Task requirements
Where in the records does the word "pendingTrap" occur? Copy each line in which it does.

Stored data entries
════════════════════

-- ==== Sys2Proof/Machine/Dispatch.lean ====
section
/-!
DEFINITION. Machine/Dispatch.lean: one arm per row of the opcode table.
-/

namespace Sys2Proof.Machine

════════════════════

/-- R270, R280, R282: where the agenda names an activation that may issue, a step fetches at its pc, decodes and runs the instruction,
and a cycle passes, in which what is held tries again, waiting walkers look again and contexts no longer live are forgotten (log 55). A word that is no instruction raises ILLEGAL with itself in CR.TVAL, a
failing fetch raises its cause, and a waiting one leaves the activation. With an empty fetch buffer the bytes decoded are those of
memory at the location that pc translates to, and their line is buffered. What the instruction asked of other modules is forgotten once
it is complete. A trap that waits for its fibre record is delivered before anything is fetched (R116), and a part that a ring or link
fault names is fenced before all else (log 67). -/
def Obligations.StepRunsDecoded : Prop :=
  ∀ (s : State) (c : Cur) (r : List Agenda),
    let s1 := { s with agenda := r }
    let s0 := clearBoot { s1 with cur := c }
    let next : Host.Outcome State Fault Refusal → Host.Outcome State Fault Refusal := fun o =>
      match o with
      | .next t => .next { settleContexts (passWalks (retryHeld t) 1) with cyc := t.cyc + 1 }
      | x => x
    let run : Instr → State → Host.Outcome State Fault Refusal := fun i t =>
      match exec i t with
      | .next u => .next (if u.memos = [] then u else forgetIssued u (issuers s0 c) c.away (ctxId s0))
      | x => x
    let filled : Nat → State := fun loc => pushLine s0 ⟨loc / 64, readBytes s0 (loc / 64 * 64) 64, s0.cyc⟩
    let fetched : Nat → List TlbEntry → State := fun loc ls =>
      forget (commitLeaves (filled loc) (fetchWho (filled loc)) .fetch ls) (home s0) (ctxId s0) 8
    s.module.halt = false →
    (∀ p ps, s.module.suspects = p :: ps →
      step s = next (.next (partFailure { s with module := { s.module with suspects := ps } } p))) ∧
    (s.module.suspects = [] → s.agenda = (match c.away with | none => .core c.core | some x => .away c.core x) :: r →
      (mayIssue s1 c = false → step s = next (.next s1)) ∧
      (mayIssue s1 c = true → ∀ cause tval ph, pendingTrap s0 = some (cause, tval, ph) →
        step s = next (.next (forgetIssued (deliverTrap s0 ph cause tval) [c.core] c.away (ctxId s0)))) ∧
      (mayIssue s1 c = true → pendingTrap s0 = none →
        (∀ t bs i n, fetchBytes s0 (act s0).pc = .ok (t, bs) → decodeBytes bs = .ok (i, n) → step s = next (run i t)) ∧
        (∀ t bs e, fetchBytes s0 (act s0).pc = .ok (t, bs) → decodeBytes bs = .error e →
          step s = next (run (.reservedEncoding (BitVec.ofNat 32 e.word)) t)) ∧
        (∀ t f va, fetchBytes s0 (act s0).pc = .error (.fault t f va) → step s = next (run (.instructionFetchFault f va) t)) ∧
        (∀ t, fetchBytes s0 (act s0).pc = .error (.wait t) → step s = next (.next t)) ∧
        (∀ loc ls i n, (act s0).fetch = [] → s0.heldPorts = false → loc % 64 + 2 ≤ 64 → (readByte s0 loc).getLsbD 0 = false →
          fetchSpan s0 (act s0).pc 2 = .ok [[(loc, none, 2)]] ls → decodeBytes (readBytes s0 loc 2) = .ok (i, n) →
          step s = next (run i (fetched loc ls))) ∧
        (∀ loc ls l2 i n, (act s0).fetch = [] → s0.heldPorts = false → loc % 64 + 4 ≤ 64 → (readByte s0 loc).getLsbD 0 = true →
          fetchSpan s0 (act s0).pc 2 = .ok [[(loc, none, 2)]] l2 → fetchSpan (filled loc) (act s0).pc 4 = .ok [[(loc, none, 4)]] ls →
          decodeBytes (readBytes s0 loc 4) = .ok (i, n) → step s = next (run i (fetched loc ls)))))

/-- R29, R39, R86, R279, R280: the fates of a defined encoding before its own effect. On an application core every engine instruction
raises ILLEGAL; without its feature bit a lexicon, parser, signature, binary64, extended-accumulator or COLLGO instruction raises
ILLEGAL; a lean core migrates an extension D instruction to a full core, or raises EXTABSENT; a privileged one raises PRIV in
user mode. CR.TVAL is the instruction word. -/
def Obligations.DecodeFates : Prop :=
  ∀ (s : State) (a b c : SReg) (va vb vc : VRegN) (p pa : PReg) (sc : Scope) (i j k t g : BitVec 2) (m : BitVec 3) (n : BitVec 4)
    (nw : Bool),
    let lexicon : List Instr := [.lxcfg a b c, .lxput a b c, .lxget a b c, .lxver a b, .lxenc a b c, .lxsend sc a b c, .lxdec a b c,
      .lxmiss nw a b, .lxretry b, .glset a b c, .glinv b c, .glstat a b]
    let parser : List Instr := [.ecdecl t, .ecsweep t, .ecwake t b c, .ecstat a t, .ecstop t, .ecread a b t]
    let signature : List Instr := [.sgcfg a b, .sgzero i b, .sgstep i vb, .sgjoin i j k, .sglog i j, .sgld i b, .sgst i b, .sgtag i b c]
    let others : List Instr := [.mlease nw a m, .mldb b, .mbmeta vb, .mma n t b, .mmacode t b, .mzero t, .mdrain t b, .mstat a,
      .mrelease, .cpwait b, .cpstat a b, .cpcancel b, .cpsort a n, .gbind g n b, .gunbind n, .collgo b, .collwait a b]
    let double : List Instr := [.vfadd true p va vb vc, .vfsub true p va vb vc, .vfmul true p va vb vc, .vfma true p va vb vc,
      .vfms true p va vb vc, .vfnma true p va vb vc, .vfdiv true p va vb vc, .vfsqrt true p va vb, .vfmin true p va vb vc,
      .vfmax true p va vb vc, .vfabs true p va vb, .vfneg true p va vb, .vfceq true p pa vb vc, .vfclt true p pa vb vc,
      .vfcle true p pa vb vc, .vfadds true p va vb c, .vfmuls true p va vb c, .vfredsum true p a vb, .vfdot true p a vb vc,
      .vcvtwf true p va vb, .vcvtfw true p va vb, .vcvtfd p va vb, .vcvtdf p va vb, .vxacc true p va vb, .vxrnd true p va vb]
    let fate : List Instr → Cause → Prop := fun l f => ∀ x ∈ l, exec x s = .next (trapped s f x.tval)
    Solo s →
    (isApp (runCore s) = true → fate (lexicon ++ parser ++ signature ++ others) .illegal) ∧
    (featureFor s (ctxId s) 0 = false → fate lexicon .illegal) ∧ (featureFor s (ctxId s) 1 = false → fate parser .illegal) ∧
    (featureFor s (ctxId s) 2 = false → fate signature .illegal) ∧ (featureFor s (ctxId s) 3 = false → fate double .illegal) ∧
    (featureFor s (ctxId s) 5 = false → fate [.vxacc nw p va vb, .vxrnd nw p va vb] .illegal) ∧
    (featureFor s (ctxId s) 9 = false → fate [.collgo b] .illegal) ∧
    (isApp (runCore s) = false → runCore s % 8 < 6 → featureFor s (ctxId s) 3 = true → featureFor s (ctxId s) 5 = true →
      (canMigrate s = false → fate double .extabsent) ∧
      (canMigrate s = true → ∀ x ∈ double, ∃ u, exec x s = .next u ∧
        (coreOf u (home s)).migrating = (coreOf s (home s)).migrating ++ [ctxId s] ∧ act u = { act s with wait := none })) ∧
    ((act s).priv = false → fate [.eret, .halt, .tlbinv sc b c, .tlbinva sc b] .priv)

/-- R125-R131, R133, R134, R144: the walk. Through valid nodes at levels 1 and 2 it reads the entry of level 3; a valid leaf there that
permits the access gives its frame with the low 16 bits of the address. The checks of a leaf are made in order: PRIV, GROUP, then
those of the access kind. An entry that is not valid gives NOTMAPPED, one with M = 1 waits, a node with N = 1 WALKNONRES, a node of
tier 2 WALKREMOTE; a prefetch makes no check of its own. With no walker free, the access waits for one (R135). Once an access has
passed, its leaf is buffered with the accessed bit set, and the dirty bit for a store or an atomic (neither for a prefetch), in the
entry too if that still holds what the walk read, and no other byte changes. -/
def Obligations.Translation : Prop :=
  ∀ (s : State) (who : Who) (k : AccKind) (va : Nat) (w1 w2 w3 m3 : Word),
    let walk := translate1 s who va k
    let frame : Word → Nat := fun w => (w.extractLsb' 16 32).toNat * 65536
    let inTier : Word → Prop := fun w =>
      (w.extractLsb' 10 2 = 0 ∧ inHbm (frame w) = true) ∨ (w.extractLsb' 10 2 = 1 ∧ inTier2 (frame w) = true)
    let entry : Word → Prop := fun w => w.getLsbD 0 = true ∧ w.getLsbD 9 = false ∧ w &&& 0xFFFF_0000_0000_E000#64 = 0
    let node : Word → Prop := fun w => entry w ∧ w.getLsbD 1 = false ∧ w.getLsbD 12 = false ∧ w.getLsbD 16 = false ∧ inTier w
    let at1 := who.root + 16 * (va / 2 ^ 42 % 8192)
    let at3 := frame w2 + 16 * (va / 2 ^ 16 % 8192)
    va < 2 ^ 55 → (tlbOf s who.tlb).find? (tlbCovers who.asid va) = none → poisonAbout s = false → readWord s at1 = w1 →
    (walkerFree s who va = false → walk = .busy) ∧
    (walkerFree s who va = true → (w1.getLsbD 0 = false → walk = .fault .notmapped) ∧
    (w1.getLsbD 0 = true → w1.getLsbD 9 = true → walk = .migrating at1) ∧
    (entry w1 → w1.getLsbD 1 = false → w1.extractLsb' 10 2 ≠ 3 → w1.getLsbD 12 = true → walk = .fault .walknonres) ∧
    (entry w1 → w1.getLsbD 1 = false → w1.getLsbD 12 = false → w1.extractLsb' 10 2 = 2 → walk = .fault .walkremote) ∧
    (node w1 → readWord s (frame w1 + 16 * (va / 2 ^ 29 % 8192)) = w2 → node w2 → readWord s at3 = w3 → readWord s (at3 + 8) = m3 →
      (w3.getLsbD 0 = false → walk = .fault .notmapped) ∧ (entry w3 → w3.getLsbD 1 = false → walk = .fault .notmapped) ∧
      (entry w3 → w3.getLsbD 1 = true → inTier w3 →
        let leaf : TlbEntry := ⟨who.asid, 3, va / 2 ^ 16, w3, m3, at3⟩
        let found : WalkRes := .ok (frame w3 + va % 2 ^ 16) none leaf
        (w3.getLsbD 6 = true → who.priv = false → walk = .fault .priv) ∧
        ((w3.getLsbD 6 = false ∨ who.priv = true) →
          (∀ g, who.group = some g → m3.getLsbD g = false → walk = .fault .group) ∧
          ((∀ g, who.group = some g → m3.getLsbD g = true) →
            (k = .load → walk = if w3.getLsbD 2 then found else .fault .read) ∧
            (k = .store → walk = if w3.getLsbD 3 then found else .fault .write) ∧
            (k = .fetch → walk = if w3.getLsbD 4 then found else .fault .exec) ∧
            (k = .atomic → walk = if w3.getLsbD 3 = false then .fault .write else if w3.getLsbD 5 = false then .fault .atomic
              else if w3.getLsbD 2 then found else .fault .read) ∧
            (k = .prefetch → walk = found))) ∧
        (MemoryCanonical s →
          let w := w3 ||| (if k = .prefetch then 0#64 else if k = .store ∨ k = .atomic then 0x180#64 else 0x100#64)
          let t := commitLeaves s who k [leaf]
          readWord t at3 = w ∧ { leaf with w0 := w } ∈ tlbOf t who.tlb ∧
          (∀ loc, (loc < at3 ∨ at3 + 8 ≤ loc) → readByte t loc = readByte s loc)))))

════════════════════

Written reply
      (mayIssue s1 c = true → ∀ cause tval ph, pendingTrap s0 = some (cause, tval, ph) →
      (mayIssue s1 c = true → pendingTrap s0 = none →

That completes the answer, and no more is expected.